PROBLEM REQUIREMENTS: Look down the entries below and report how many lines hold the string "Option"; write nothing else.

Dataset entries:
════
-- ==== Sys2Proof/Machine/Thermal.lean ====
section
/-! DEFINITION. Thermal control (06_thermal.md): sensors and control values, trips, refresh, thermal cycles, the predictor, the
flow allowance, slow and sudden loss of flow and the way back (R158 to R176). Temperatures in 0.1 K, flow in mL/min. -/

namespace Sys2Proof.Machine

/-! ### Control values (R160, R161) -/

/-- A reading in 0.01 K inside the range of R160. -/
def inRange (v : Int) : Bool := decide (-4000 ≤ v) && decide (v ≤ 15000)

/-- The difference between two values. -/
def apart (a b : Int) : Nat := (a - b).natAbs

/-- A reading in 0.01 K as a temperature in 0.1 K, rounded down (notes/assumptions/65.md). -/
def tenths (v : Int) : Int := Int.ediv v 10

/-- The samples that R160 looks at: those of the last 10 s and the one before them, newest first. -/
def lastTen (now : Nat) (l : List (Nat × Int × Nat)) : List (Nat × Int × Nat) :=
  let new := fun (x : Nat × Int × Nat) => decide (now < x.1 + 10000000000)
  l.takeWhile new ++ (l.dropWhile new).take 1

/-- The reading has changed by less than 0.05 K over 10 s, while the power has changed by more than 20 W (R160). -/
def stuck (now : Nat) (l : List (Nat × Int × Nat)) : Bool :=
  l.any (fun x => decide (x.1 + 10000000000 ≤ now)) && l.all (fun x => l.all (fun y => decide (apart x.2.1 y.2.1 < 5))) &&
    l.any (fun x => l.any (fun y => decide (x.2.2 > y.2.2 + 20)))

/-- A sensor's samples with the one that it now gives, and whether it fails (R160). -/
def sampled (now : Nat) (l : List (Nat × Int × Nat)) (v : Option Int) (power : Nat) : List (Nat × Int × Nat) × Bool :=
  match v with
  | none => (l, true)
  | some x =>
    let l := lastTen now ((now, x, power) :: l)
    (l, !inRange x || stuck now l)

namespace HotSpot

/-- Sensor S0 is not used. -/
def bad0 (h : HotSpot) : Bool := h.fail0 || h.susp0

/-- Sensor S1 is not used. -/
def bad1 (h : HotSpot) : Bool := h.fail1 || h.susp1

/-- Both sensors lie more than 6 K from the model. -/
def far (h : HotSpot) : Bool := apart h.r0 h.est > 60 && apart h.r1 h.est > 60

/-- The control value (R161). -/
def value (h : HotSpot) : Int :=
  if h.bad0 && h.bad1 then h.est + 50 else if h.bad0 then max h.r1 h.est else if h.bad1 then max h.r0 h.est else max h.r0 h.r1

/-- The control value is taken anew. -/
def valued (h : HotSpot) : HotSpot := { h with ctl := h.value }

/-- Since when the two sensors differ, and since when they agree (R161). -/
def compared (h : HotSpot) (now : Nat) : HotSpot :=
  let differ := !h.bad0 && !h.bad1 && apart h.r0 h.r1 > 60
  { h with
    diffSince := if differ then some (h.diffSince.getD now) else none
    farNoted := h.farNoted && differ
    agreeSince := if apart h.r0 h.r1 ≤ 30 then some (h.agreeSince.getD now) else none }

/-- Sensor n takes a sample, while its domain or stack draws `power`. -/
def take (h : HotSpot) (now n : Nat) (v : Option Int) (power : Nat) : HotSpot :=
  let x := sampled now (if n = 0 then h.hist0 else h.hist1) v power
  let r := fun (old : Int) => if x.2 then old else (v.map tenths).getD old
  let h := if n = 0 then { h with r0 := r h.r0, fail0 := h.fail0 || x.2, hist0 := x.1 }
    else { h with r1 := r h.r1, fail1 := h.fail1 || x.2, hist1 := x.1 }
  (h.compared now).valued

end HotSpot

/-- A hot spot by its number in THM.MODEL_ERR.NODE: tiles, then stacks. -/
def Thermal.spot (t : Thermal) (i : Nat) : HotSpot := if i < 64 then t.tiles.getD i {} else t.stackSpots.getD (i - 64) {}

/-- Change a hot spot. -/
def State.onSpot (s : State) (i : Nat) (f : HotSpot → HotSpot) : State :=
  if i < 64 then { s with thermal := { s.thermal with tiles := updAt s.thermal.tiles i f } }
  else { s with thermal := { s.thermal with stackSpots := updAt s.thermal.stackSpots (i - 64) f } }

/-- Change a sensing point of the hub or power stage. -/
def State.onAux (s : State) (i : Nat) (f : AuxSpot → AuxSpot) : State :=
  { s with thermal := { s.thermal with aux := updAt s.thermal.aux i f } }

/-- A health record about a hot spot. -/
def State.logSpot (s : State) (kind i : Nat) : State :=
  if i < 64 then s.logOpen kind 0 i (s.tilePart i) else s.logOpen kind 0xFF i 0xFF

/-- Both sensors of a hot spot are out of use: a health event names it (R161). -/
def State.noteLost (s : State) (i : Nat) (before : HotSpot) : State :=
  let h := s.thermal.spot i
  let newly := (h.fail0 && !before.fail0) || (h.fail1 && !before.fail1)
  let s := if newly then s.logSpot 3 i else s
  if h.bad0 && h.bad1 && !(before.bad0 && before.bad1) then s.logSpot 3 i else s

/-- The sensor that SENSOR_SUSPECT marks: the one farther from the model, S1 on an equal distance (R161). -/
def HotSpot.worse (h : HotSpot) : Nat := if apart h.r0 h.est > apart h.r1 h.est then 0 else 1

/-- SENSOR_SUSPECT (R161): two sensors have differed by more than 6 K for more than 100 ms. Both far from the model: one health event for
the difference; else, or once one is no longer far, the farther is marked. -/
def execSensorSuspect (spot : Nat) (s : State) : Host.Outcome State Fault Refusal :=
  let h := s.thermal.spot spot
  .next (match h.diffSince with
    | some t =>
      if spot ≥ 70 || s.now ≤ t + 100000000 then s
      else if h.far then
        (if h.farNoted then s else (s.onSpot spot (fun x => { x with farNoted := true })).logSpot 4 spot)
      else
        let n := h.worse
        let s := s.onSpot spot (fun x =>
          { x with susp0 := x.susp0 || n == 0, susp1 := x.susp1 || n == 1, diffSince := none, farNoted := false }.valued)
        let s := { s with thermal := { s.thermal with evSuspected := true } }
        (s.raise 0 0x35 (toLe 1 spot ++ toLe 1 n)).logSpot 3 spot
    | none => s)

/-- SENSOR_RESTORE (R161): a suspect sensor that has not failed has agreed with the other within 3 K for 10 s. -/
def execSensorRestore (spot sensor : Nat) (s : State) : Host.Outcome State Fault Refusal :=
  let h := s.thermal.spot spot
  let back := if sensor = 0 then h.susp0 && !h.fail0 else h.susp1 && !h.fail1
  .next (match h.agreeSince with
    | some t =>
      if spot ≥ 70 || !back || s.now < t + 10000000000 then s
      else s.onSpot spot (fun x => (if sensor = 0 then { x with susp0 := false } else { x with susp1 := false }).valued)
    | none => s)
════
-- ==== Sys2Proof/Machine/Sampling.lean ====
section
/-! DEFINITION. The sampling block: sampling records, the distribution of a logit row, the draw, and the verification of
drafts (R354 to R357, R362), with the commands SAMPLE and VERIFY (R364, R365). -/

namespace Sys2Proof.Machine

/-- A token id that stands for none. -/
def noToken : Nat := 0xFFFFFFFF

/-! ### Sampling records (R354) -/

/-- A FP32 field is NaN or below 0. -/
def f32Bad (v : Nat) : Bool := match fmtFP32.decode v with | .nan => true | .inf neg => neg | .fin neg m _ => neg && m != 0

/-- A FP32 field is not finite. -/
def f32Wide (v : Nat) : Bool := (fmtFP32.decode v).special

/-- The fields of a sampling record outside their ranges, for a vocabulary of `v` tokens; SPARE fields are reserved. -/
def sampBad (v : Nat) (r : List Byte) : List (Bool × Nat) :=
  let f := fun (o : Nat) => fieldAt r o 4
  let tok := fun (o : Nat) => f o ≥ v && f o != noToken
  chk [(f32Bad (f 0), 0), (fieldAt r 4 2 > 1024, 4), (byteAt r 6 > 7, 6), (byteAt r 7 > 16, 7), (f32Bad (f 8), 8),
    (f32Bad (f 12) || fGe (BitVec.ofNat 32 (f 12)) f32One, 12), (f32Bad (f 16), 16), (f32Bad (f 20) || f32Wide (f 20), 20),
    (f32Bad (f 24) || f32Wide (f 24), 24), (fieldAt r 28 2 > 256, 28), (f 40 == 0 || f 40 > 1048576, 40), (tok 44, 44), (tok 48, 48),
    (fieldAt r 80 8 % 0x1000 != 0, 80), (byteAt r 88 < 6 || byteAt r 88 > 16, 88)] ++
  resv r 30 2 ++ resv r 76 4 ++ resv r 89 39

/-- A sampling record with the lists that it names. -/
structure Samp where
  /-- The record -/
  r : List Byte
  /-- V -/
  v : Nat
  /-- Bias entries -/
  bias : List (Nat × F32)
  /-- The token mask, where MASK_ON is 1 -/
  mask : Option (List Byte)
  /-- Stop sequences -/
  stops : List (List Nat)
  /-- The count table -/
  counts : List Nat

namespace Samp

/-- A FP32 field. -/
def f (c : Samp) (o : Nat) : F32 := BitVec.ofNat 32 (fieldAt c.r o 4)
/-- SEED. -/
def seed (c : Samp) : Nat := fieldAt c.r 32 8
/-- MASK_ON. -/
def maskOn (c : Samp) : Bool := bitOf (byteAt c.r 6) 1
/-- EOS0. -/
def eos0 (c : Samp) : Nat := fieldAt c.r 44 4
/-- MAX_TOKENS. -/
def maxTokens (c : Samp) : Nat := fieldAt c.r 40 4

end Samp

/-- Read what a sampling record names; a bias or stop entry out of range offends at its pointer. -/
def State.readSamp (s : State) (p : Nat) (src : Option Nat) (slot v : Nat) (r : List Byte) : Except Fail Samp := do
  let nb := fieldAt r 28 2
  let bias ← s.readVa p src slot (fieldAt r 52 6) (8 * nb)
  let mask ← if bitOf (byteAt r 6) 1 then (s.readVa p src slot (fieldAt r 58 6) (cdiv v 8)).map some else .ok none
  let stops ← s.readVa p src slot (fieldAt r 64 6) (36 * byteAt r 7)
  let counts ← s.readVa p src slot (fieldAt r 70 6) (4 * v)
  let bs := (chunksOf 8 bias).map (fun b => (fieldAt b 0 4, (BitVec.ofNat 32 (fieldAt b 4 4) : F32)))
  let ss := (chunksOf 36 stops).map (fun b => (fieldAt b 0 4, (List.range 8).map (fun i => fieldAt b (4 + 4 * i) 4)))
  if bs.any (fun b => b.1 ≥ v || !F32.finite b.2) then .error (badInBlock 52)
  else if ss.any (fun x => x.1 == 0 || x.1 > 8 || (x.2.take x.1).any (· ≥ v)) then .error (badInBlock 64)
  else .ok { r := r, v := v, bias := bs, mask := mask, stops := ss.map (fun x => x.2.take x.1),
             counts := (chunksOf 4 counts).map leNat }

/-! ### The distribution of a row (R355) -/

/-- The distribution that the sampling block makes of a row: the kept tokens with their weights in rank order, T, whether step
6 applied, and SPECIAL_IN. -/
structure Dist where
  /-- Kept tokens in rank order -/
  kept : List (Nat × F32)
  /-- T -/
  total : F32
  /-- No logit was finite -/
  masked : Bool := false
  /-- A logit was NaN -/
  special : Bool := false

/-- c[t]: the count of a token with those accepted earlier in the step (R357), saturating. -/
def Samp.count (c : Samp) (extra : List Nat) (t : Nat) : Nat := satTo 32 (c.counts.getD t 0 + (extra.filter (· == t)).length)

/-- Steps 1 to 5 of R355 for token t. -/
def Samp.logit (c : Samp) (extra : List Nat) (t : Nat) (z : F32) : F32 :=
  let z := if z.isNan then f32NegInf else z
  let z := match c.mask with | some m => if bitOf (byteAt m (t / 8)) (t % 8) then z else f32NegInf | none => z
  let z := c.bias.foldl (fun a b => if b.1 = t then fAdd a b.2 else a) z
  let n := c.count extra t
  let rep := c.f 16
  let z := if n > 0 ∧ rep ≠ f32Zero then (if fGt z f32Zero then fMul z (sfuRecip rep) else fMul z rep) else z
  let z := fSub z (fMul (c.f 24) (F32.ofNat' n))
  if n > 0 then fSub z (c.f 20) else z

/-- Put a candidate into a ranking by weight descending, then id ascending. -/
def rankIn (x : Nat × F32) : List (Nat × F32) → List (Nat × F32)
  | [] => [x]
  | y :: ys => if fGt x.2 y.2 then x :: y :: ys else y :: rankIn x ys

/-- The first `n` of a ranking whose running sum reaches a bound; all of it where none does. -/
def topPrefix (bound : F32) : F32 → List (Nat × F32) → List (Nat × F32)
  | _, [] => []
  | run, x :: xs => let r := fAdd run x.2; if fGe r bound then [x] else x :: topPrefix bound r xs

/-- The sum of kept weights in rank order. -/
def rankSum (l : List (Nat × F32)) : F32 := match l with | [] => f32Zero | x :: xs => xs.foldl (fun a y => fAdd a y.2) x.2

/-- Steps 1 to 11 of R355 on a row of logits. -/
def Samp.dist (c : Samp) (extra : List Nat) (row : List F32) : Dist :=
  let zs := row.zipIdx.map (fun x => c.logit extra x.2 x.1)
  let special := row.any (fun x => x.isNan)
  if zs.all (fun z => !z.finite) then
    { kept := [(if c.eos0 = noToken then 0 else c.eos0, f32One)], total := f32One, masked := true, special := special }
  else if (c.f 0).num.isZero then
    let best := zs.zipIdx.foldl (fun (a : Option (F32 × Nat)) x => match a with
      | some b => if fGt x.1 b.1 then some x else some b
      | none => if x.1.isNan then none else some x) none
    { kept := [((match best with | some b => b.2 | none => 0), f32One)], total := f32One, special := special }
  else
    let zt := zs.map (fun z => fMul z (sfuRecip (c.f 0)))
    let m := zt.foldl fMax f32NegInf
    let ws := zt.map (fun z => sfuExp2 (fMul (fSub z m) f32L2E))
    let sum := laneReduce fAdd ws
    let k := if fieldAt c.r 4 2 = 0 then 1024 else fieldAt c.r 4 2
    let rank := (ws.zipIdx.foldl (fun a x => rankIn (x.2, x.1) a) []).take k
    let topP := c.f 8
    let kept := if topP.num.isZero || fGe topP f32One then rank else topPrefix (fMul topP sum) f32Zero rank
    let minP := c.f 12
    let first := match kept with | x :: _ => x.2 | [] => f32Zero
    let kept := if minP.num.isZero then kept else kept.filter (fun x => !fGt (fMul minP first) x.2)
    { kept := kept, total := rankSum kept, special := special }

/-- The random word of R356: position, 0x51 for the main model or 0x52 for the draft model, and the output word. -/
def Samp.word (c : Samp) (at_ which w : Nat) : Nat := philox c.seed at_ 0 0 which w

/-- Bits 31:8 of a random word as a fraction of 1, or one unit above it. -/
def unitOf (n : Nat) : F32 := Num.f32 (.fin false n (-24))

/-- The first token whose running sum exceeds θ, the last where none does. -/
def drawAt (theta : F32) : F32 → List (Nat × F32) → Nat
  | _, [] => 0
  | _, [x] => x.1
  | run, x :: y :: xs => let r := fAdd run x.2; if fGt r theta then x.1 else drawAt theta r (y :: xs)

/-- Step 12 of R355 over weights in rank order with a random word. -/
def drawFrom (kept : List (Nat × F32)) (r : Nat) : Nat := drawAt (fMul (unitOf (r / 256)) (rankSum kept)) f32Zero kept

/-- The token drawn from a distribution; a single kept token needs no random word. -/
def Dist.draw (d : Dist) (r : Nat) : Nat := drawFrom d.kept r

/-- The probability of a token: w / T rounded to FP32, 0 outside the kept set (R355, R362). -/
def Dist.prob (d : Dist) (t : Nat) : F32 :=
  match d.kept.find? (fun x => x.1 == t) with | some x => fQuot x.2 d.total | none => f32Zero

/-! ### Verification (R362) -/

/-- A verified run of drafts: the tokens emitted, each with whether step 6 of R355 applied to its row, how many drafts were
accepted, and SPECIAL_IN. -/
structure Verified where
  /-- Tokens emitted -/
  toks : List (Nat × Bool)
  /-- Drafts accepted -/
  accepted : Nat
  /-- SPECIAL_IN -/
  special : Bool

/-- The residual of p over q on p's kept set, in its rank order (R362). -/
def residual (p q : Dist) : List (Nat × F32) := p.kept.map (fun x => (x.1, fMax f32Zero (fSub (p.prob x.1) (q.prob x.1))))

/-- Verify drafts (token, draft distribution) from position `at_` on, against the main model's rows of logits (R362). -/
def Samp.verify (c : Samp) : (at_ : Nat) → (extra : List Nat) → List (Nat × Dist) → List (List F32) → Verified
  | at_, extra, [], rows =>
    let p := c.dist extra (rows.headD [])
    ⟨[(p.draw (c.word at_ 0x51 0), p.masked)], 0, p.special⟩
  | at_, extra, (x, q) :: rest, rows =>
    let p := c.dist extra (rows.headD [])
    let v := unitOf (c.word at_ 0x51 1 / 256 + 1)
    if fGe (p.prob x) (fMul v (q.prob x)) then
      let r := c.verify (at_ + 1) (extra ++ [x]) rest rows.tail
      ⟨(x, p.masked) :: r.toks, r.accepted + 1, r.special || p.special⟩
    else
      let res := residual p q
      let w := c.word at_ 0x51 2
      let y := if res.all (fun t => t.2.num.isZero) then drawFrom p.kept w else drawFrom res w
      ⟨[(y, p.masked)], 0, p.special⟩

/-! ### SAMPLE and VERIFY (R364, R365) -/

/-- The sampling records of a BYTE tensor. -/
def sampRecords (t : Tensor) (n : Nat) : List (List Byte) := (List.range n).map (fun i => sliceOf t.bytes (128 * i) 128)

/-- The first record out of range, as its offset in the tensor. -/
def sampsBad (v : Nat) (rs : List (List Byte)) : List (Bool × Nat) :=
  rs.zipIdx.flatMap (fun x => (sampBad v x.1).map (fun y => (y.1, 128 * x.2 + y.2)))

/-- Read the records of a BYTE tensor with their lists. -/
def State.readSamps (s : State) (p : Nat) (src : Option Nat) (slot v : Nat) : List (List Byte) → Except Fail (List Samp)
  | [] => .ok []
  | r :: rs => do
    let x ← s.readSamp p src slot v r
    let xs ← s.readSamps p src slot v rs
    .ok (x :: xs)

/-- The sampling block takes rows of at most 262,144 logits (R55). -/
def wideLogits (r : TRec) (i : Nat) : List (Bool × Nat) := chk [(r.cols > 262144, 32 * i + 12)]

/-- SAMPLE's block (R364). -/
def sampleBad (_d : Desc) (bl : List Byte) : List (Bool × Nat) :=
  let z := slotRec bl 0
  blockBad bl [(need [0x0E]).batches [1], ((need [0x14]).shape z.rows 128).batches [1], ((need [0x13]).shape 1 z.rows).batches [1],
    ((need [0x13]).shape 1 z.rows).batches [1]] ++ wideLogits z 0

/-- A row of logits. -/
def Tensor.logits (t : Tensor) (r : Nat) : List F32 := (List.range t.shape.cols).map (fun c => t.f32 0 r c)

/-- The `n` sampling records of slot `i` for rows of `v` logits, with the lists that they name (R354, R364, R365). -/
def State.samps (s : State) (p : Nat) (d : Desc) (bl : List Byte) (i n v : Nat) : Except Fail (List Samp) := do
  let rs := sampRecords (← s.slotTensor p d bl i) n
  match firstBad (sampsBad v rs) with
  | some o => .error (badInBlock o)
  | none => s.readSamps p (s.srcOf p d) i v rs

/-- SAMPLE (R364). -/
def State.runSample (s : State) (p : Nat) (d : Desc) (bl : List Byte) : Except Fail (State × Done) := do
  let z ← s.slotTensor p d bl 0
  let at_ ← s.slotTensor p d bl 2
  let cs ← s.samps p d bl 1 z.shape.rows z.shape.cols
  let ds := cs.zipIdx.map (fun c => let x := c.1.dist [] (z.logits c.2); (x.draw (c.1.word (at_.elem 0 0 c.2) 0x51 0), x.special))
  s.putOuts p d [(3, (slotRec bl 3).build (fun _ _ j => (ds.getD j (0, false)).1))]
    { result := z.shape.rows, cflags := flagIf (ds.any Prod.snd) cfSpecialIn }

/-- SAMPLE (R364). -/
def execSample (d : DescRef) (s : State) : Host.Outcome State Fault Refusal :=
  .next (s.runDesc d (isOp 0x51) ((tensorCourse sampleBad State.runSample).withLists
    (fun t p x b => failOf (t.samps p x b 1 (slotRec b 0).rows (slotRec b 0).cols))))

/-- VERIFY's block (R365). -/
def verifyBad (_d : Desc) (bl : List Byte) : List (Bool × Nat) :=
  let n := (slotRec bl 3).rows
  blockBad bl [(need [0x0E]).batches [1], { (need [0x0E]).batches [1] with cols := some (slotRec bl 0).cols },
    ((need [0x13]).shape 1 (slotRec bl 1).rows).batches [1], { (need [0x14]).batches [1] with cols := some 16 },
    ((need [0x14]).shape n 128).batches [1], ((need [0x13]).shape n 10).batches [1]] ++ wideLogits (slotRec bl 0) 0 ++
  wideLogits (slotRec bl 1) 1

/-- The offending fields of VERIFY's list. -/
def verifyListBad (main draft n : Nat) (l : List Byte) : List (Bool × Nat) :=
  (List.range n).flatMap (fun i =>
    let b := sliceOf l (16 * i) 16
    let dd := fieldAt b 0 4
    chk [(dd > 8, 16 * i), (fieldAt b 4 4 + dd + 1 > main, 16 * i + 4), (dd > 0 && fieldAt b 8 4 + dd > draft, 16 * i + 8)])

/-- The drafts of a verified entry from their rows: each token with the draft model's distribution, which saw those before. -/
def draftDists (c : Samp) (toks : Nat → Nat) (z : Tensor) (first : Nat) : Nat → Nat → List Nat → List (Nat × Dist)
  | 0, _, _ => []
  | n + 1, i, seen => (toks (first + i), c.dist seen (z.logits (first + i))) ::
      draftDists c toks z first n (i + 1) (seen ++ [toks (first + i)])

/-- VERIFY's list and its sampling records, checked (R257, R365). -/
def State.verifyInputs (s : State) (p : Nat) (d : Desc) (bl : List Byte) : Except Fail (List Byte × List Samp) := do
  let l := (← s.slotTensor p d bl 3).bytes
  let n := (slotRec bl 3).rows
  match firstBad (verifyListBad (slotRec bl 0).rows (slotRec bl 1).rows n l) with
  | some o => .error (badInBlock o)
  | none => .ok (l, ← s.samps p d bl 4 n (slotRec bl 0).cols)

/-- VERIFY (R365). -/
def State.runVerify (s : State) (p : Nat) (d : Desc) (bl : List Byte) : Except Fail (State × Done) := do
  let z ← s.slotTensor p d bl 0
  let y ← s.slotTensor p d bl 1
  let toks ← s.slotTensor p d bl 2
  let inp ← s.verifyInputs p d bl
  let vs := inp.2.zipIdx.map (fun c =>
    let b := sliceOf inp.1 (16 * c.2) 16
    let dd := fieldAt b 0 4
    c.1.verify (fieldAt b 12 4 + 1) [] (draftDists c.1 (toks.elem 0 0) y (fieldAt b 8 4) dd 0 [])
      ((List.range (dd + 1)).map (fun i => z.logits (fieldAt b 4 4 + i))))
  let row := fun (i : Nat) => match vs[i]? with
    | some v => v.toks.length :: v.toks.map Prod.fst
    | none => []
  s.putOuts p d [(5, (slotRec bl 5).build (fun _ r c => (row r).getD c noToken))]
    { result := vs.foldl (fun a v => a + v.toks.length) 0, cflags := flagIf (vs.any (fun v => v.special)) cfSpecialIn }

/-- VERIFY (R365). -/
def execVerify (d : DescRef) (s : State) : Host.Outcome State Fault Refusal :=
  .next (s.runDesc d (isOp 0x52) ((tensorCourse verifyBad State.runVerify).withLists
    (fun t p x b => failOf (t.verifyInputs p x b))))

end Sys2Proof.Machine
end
════
TASK OUTPUT: 6